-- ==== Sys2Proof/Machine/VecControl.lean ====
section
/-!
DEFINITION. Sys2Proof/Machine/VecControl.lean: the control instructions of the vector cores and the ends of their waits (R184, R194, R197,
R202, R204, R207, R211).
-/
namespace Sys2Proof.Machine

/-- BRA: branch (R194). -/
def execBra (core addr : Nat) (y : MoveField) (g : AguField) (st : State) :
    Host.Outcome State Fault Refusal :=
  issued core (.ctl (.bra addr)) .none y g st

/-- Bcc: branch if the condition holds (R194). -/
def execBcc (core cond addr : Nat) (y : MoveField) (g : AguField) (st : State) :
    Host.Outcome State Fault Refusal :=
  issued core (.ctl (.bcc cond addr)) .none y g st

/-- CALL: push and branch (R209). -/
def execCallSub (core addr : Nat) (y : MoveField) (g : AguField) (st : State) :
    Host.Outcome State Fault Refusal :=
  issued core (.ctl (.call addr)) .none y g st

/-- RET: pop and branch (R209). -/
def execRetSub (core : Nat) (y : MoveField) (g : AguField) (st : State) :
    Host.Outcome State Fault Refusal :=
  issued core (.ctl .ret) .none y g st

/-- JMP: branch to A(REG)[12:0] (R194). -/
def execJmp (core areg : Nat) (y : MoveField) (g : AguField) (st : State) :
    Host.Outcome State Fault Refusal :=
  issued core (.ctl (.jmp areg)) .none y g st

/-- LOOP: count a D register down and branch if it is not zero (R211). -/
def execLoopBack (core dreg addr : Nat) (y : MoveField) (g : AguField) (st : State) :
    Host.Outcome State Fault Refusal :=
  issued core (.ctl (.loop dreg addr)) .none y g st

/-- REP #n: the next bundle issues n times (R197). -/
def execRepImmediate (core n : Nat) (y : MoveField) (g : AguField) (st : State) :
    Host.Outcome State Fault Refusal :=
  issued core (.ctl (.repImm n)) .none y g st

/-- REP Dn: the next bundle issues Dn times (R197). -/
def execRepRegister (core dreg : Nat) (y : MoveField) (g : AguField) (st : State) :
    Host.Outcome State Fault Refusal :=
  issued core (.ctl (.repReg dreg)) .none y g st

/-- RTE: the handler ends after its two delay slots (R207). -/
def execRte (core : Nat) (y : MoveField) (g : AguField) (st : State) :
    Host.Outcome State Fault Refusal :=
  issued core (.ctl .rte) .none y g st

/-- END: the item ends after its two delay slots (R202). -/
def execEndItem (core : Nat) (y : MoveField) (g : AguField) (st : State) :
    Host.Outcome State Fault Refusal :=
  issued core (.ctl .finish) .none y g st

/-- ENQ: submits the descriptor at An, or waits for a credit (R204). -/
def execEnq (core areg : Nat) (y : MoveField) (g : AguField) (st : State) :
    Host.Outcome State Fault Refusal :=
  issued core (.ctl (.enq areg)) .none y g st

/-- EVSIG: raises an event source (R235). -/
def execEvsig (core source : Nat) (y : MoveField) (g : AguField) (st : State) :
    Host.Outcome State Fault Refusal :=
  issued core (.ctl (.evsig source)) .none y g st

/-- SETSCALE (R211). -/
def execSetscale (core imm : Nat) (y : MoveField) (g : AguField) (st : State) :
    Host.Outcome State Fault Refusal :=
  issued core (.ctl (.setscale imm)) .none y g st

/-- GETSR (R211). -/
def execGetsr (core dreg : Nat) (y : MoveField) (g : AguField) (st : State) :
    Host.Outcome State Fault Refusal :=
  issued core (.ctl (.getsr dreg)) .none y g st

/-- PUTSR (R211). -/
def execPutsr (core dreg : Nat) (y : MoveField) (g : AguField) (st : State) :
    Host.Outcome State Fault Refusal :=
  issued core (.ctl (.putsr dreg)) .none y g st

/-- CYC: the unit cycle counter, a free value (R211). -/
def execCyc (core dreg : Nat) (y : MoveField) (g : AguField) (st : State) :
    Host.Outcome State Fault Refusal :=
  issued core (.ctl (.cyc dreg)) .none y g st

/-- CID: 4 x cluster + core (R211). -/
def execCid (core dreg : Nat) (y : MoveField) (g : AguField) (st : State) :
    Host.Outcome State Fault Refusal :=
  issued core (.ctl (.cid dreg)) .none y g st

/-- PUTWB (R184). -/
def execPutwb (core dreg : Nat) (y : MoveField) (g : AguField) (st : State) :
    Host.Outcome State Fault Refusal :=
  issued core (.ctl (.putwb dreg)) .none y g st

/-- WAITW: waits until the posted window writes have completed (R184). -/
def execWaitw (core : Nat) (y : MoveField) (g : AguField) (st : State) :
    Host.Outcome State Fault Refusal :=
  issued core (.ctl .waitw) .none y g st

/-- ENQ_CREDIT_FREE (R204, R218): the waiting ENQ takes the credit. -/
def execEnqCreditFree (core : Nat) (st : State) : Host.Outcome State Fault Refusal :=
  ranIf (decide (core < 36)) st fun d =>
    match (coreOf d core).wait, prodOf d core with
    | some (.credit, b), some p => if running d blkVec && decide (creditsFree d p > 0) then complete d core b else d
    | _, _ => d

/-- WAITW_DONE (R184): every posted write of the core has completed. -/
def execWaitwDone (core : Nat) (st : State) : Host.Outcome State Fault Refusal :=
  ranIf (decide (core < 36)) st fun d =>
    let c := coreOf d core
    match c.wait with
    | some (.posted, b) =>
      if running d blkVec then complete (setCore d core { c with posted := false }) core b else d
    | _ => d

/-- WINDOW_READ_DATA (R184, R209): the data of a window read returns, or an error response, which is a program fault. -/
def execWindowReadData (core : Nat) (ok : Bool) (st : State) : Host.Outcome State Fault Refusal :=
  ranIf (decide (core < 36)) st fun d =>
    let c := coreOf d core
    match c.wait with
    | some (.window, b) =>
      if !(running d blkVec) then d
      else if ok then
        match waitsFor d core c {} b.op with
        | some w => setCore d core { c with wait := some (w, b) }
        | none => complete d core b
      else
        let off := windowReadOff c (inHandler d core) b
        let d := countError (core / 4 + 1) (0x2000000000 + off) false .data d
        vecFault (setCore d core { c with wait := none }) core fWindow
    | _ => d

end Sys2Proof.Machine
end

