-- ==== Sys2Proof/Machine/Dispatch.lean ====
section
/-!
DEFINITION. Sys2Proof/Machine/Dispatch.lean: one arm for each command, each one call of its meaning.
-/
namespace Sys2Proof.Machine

_ _ _ _ _

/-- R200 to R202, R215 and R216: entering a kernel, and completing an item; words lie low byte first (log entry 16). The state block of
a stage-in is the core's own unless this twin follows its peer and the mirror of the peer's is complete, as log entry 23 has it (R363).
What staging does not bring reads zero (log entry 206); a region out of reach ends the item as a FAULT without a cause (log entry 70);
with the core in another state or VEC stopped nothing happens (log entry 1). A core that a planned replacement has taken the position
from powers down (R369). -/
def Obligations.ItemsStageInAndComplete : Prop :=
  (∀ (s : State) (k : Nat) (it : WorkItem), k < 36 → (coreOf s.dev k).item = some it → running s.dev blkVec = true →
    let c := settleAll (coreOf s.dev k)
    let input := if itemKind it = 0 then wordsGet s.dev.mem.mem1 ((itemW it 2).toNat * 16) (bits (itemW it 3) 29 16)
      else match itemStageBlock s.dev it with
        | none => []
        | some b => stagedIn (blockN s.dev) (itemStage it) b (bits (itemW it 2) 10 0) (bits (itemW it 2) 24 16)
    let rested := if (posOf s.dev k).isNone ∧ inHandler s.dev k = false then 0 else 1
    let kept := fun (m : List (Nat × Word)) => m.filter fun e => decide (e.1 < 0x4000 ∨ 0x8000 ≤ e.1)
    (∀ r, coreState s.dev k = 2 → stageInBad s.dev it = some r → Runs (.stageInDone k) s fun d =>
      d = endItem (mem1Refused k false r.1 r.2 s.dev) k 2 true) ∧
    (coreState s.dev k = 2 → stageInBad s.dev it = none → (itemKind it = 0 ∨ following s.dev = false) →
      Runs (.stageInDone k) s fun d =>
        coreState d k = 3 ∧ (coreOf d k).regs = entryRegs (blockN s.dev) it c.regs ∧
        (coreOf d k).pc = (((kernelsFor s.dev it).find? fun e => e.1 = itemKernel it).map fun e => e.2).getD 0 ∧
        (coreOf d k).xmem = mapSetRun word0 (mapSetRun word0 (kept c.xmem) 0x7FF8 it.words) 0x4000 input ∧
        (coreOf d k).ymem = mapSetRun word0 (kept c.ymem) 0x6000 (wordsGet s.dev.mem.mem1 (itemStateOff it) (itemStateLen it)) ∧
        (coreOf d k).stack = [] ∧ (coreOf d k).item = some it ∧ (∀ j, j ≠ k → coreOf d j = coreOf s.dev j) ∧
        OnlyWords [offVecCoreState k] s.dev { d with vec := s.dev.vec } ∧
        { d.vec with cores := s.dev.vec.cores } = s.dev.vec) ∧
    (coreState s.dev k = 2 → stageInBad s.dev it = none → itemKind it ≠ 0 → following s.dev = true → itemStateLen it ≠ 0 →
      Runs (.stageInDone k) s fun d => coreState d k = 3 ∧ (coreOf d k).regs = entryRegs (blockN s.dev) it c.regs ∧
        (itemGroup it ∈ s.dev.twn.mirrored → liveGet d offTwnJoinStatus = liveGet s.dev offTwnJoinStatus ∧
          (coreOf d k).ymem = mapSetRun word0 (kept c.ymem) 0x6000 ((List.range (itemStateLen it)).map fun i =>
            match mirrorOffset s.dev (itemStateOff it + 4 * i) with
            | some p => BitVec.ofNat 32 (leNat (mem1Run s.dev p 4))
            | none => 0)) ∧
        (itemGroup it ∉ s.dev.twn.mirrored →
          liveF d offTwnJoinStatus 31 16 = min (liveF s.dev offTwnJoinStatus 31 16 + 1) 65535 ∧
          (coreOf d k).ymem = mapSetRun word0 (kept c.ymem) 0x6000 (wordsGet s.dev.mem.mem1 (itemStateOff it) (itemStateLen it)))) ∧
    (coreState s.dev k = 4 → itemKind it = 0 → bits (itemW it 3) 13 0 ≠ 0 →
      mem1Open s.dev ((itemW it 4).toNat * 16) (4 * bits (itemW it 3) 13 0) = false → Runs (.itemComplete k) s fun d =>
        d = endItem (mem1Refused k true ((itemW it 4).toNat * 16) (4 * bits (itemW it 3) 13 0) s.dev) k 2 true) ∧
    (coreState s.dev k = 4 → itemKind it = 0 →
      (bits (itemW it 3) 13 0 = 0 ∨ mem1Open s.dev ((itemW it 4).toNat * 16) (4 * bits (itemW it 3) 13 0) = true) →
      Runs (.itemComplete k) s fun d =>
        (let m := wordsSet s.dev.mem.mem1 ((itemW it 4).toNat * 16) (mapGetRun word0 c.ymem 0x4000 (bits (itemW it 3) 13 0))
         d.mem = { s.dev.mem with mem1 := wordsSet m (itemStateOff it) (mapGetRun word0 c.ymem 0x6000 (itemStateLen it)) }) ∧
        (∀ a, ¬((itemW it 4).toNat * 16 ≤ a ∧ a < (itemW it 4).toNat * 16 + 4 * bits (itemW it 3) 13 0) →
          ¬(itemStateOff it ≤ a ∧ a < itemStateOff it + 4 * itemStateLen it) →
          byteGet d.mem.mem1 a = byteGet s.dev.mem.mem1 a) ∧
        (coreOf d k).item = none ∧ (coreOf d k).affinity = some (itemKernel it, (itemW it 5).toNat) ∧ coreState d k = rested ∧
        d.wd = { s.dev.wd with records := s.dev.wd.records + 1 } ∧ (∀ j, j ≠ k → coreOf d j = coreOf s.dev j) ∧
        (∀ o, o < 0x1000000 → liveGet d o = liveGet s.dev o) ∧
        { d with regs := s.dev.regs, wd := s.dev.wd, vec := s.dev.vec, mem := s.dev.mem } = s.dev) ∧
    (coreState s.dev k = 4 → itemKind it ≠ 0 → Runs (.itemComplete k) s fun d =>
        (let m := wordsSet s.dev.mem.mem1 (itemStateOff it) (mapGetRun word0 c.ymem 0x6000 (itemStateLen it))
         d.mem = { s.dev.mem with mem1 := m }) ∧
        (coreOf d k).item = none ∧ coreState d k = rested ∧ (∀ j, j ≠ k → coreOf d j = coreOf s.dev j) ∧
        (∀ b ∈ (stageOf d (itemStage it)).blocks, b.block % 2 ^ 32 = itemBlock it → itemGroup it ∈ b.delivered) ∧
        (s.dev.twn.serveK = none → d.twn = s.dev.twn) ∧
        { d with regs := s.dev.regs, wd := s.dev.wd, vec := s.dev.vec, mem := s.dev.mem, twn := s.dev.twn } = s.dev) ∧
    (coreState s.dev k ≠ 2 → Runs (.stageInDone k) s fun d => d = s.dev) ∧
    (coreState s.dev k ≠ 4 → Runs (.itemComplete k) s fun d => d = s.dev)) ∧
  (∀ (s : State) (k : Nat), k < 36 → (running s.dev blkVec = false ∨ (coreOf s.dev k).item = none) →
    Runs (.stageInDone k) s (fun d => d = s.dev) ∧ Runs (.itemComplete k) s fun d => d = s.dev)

_ _ _ _ _

-- Exercise brief --
Only one stretch of the records above is wanted: the lines between the one holding "issued core (.ctl .finish) .none y g st" and the one holding "def execEvsig (core", inclusive, reproduced exactly.

-- Problem solution --
  issued core (.ctl .finish) .none y g st

/-- ENQ: submits the descriptor at An, or waits for a credit (R204). -/
def execEnq (core areg : Nat) (y : MoveField) (g : AguField) (st : State) :
    Host.Outcome State Fault Refusal :=
  issued core (.ctl (.enq areg)) .none y g st

/-- EVSIG: raises an event source (R235). -/
def execEvsig (core source : Nat) (y : MoveField) (g : AguField) (st : State) :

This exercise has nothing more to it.